Yip advises people to learn about the features of an insurance policy before buying it, just as they would understand the “specs” of a car before a purchase. “Many people are very confused by the description of the coverage, so they face confusion when they make a claim.
“You cannot blame the insurance company for not serving your needs. The onus is on you to find out more information about what you are buying,” she stresses.
Yip says, frankly, that an insurance policy may not be able to cover a person for every eventuality that occurs, or be enough to cover all the medical costs in the event of an illness.
This is why she strongly advocates getting the family involved.
“Family is a very important part of financial and retirement planning. Family members should think about how to save collectively for the future. Be creative. For instance, create a fund which members can chip in, for medical emergencies later on. This will also prevent any arguments or ugly scenes when the time comes.”
Yip also suggests that children can be a form of life insurance. So, involve them in your retirement savings and support.
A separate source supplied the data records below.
-- ==== Sys2Proof/Machine/Fld.lean ====
section
/-! DEFINITION. The register fields of the module: one name per field of the register tables of the
spec (R27 to R437) and, for each, where it lies, its Type (R6), its Reset value and its Kept across
letters (R8).  A field a table repeats per encoder, chase, context, ... is ONE name with an index.
Fields whose value is a view of other state (`derived`) hold nothing here and are computed at the read. -/

namespace Sys2Proof.Machine

/-- The register fields.  The last four are state the rules name without a register. -/
inductive Fld where
  | modPower | modService | modLevelOk | modLevelFault | modFailoverSeen | idDevice | idStepping
  | idVariant | zarsonLevel | zarsonLowest | zarsonCaps | fwVersion | fwProto | fpCores
  | fpEngines | fpLpddr | fpGalleyMib | fpReduced | fpcPresent | fpcPhysical | fpcCluster
  | fpcEngines | fpcSpare | fpLanesCxp | fpLanesRh | fpGalley | pfStatusAddr | clkOscEn
  | clkSource | clkRamping | clkRefOk | clkSwitched | oscCode | oscBySync | oscTrimmed
  | gateForced | freqKhz | optShadow | secLifecycle | secTarget | secAdvPending | secDebugDis
  | secDevTrained | secLock | secFilled | secRevoked | secCopy | secSvn | secRollback
  | secBootStatus | secUnsigned | secSession | secReach | secToken | secUid | mbxPostData
  | mbxPostLen | mbxPostChan | mbxPostResult | mbxUsed | mbxRxGen | mbxHeadLen | mbxHeadChan
  | mbxHeadSender | mbxHeadGen | mbxHeadStale | mbxHeadValid | mbxTakeCode | mbxTakeTake
  | mbxCplCode | mbxCplGen | mbxCplTag | mbxCplPop | mbxCplDepth | mbxDiscarded | mbxCplLost
  | mbxCplDetail | mbxHeadData | qopCode | mbxGrantFn | mbxGrantEn | quoinGrant | quoinHolder
  | quoinHolderGen | quoinHeld | quoinBroken | quoinOldHolder | quoinOldGen | cxpLaneState
  | cxpLaneRate | cxpLaneHsUp | cxpLaneDevice | cxpLaneConn | cxpCrcErr | cxpCodeErr
  | cxpLockLoss | cxpSrcLanes | cxpSrcMaster | cxpFmt | cxpStoreU16 | cxpBayer | cxpWidthM1
  | cxpLateLines | cxpSettleLines | cxpDesync | cxpSettling | cxpCtrlBusy | linesLate
  | linesMissed | linesDamaged | linesUnsol | trigDeferred | pipeInlineCtx | pipeInlineValid
  | pipeWheel | pipeWheelEn | pipeSel | pipeOutFmt | pipeOutWidthM1 | pipePbase | pipeSbase
  | pipeSlimit | pipeActive | pipePending | pipeStaging | pipeApplied | pipePartial
  | pipeOverrate | replayActive | replayLoop | replayBuffered | replayCorrupt | replayUnderrun
  | trnState | trnMode | trnEpoch | trnBatch | trnCorrupt | galBase | galLimit | galDepth
  | galEnabled | galStride | galBand | galCut | galWrite | galRelease | galOcc | galGapOpen
  | galPeak | galDropped | galMarkers | chPresent | chFirstCore | chCoreCount | chOwner | chProof
  | chState | chPlacement | chAltUsed | chPatched | chOrphans | formeId | bandCycles
  | bwCeilLpddr | bwCeilGalley | bwCeilRhasha | fullCount | exitCount | noreadCount
  | looseOverrun | failoverTime | ctxChase | ctxSlot | ctxEncoder | ctxBound | ctxMargin
  | ctxNrMask | ctxNrWidth | ctxGuard | engMap0 | engMap1 | engMap2 | engMap3 | engSpare
  | engDisabled | engRemapped | engResidue | engSignature | sramCe | sramUe | errWord | errIstore
  | errUncorr | errByScrub | errValid | zovf | ppCandOvf | ppOutOvf | ppNanScore | ppDimsRefused
  | ceBusy | ceCode | ceChase | ceRowsDesc | ceBytesDesc | numSat | numNan | numBad | nfSat
  | nfNan | nfBad | nfInf | seqLineState | seqLineWait | seqStreamHalted | seqOpenItems
  | seqItemsFull | trapCause | trapCore | trapLine | trapMultiple | trapValid | trapPc | trapW0
  | trapW2 | trapCount | seqRefused | verdictLate | rhModule | rhRoute0 | rhRoute1 | rhClkPort
  | rhClkEn | rhClkStratum | rhClkLocked | rhClkLockedTo | rhProofWait | rhUnroutable | rhPortEn
  | rhRetrainBit | rhLaneEn | rhMaxRate | rhState | rhRate | rhLanes | rhPartner | rhRhasha1
  | rhOrderTags | rhDupId | rhNarrowed | rhPartnerCap | rhEqCode | rhEqOverride | rhCrcErr
  | rhCodeErr | rhReplay | rhDown | rhEpoch | rhPresent | rhRole | rhJoining | rhImpoDetail
  | rhNoExpert | rhLinkTraining | rhStale | rhSortRefused | timeNow | timeSel | timeAuto
  | timeSlewPpm | timeValid | timeSlewing | timeHoldover | timeSwitched | timeStepRefused
  | timeStep | domEnable | domPort | domProfile | domNumber | domUdp | domState | domOffset
  | domFreq | tsTxCorr | tsRxCorr | lqEnable | lqLatePolicy | lqDepth | lqPcsReady | lqLate
  | lqDropped | txtsId | txtsDepth | txtsNs | txtsPop | txtsOvf | encEnable | encInvert | encTerm
  | encZCheck | encFilt | encValid | encWireFault | encWireNow | encOverspeed | encDrift
  | encDirection | encPos | encIndexLatch | encRev | encTol | encPreset | quadErr | driftErr
  | wireFaults | fqDepth | fqSpoilOpen | fqSpoilDropped | fqSpoilCtx | fqSpoilSeq | fqDropped
  | fqLateRefused | fqLateFire | pcmpEnable | pcmpEncoder | pcmpContext | pcmpTarget | pcmpPitch
  | trigNext | trigPitch | emuEnable | emuMode | emuSource | emuZFollow | emuRatio | emuDivM1
  | emuZPeriod | emuLagging | emuLost | fcMode | fcContext | fcAssigned | fcStamp | fcOwCheck
  | fcPaired | fcFilt | fcDead | fcCross | fcLevel | fcUndet | fcOverload | fcOpenWire
  | fcOverTemp | fcTripped | fcInDead | fcStale | fcOverloads | fcDeadDelayed | fcDeadSuppressed
  | fcFireTripped | tripMask | tripClear | tripActive | tripLatch | tripLastClear
  | tripClearPending | barUp | barFieldSafe | barSafeSeen | barSupplyOk | barCfgSynced | barBadUp
  | barBadDown | barSafe | supAutoStart | supRetry | supWindowMs | supTrayEn | supHoldChase
  | supWinEngine | supWinCore | supWinChase | supWinCtx | supRung | supCause | supUnit | supValid
  | escCount | trayReq | genChase | genCtx | genDraining | genForced | genStaleChase
  | genStaleCtx | telValue | telWarn | telCrit | evlogHead | evlogWrap | evlogMinSev | buStep
  | buQuick | buWarmPath | buLpddrBg | buFailReason | buElapsed | buQualCxp | buExclCxp
  | buQualRh | buExclRh | buBgProgress | buBgDone | buLpddrFail | buRepairRows | buRepairEngines
  | buRepairCores | winCtx | winProto | winHello | winStatusAddr | winPageHold | winCropFlush
  | ringBase | ringLog2 | ringEnable | ringItr | ringPageLog2 | ringProd | ringCons | ringSpoils
  | helloDone | helloVer | genPf0 | rhGen
  deriving DecidableEq, Repr

/-- The Type column of R6. -/
inductive FType where
  | ro | rw | w1c | wo | rc
  deriving DecidableEq, Repr

/-- The Kept across column of R8: PIN, WARM, FABRIC, CHASE, CONTEXT. -/
structure Kept where
  pin  : Bool
  warm : Bool
  fab  : Bool
  chs  : Bool
  ctx  : Bool
  deriving DecidableEq, Repr

/-- Where a field lies and how it behaves: index `i` of the field lies in the register at
`base + stride * (i / inner) + innerStep * (i % inner) + off`, at bit `lo + loStep * (i % inner)`. -/
structure FldInfo where
  base      : Nat
  stride    : Nat
  count     : Nat
  inner     : Nat
  innerStep : Nat
  loStep    : Nat
  off       : Nat
  lo        : Nat
  width     : Nat
  type      : FType
  pair      : Bool
  signed    : Bool
  derived   : Bool
  reset     : Nat
  kept      : Kept
  deriving DecidableEq, Repr

/-- Kept across nothing. -/
def kNone : Kept := ⟨false, false, false, false, false⟩
/-- Kept across every reset kind but POWER. -/
def kPWFHX : Kept := ⟨true, true, true, true, true⟩
/-- Kept across WARM, FABRIC, CHASE and CONTEXT. -/
def kWFHX : Kept := ⟨false, true, true, true, true⟩
/-- Kept across WARM and FABRIC. -/
def kWF : Kept := ⟨false, true, true, false, false⟩
/-- Kept across FABRIC, CHASE and CONTEXT. -/
def kFHX : Kept := ⟨false, false, true, true, true⟩
/-- Kept across FABRIC and CHASE. -/
def kFH : Kept := ⟨false, false, true, true, false⟩
/-- Kept across CHASE and CONTEXT. -/
def kHX : Kept := ⟨false, false, false, true, true⟩
/-- Kept across CHASE. -/
def kH : Kept := ⟨false, false, false, true, false⟩
/-- Kept across CONTEXT. -/
def kX : Kept := ⟨false, false, false, false, true⟩

/-- A plain field of a register set. -/
def fld (base stride count off lo width : Nat) (t : FType) (reset : Nat) (k : Kept) : FldInfo :=
  ⟨base, stride, count, 1, 0, 0, off, lo, width, t, false, false, false, reset, k⟩

/-- A field whose value is a view of other state. -/
def fldD (base stride count off lo width : Nat) (reset : Nat) (k : Kept) : FldInfo :=
  ⟨base, stride, count, 1, 0, 0, off, lo, width, .ro, false, false, true, reset, k⟩

/-- A field repeated inside each set: `inner` copies, `innerStep` bytes and `loStep` bits apart. -/
def fldIn (base stride count inner innerStep loStep off lo width : Nat) (t : FType) (d : Bool)
    (reset : Nat) (k : Kept) : FldInfo :=
  ⟨base, stride, count, inner, innerStep, loStep, off, lo, width, t, false, false, d, reset, k⟩

/-- A _LO/_HI pair of R4 (`signed`: a 48-bit count read sign-extended, R336). -/
def fldPair (base stride count off width : Nat) (t : FType) (signed : Bool) (d : Bool) (reset : Nat)
    (k : Kept) : FldInfo :=
  ⟨base, stride, count, 1, 0, 0, off, 0, width, t, true, signed, d, reset, k⟩

/-- The base that stands for "no register": per-function state without an address. -/
def noAddr : Nat := 0xF0000000

/-- The base that stands for the ring sets, whose addresses `ringSetAddr` gives (R353, R356, R364). -/
def ringSpace : Nat := 0xE0000000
“The Singapore Government has made this law through the Maintenance of Parents Act, which requires children with appropriate income level to support elderly parents who are not able to subsist themselves,” she explains.
If possible, delay retirement, she adds. “Continue to work for as long as possible so you can have peace of mind that you are able to support yourself and your family until much later. Having a job is a form of insurance by itself!”
Lee’s advice is to diversify your retirement portfolio. In other words, spread out your eggs into several baskets, so that your retirement plan will not be affected by just a single financial event.
Retirement planning is nothing to fear, even if you don’t have a mind for numbers. So start planning for your nest egg today, to ensure a comfortable and enjoyable life in the years to come.